# Grandpa's basement: The workbench that keeps on giving



## jtrz (Mar 10, 2015)

Every once in a while when I am visiting with my grandparents I sneak down to the basement to rifle through my grandfather's old bench and see what I can find. He tells me I can have everything down there but I've been slowly picking through it. Mind you , the bench is mostly covered in the tools, hardware, and materials one uses for odd jobs around the house. There was a large plumbing snake lying right on top of everything that kept me from getting too close to the bench for years.

So here is the handful of tools I grabbed the other day when I wandered into the basement. 



























Some hefty army issue chisels. These most likely weren't issued to him (there is someone else's initials, followed by 1944) because he was a fighter pilot in the early days of the war and had already finished his tour of duty by 1944. The framing chisels all read "Winsted Edge Tool Works Winsted Conn USA". The small cold chisel reads "Unitool Tempered Steel Made in USA"










Above we have a Pexto and a Fulton 8" drawknife. The small brace drill doesn't have any markings that I've found but the larger one is a Pine Knot No. 300 (one of the Belknap Tool Co.'s brands).










The egg beater hand drill reads Yankee with some other markings that I can't make out.
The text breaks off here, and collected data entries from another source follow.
-- ==== Sys2Proof/Machine/Step.lean ====
section
/-! DEFINITION. One step of the machine: take the input at the head of the port (R60), run it to completion (R8), and
refuse what spells no instruction (R68) or an invalid configuration (R75). With no input the block idles (R230). A reset
with `POWER` = ON, after an operation stepped alone, is refused (R232). -/

namespace Sys2Proof.Machine

def step (s : State) : Host.Outcome State Fault Refusal :=
  if s.params.valid then
    match fetch s with
    | .idle => exec .idle s
    | .reset t => takeReset t
    | .run i t => exec i t
    | .undecoded e => .refused (.undecoded e)
  else .refused .invalidConfiguration

/-- `s` with the instruction of an opcode-table row as the next input of its port (log entry 8). -/
def State.withFetchWord (s : State) (nbits w : Nat) : State :=
  placeTableWord s nbits w

end Sys2Proof.Machine
end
The hammer is a 12 oz Estwing.









The saw is a Sanvdik No. 273 which I think is a cross-cut saw. I was a little leary when I saw the plastic handle but looked down the blade and it is straight as an arrow and now that I've done a little cleaning on the blade I think it might be a pretty nice little find.

I'll post some more pics as the cleaning progresses. So there you have it. If any one has any knowledge or experience with any of these let me know.

Thanks


----------



## dannyfogog (Jun 26, 2018)

Great tools!
I have similar vintage hand driven Stanley drill.
This it belong to my father and he died in 1956.


----------



## donwilwol (May 16, 2011)

Fantastic


----------



## jtrz (Mar 10, 2015)

I just realized that the Yankee eggbeater is missing it's other handle. Hopefully it is still in one of the many piles on the bench. I found a Stanley no 25 t-bevel on the bench that is missing it's locking lever. The lever could be long gone or in one of the many mason jars filled with nuts and bolts. Luckily it still had the bolt.

The framing chisels are really interesting to me. They seem to have flat backs their entire length and I could see them being helpful for joint making in the shop. Maybe they are used for that or maybe I am way off and they should be left to building log cabins.


----------



## CyberDyneSystems (May 29, 2012)

Those chisels deserve a nice restoration and will likely out perform anything you can buy new.


----------



## jtrz (Mar 10, 2015)

Yeah, the chisels are going to be first. I am going to start with the big daddy 1" but I'm not sure what to do with the handle. Somebody was going to town on this thing with their mallet on this guy. Here is what the end of the handle looks like…



























I'm thinking that I just take off the wood that the hoop dug a groove into a split. Then get the hoop nice and snug again and chisel off the wood that will be protruding through the hoop. I don't see myself pounding as hard on this thing as my grandpa apparently did so it should be fine. Maybe I'll through some CA glue into the end to strengthen the wood in case it is ready to start splitting again.

This is all new to me so if anyone has another idea let me know.

Thanks


----------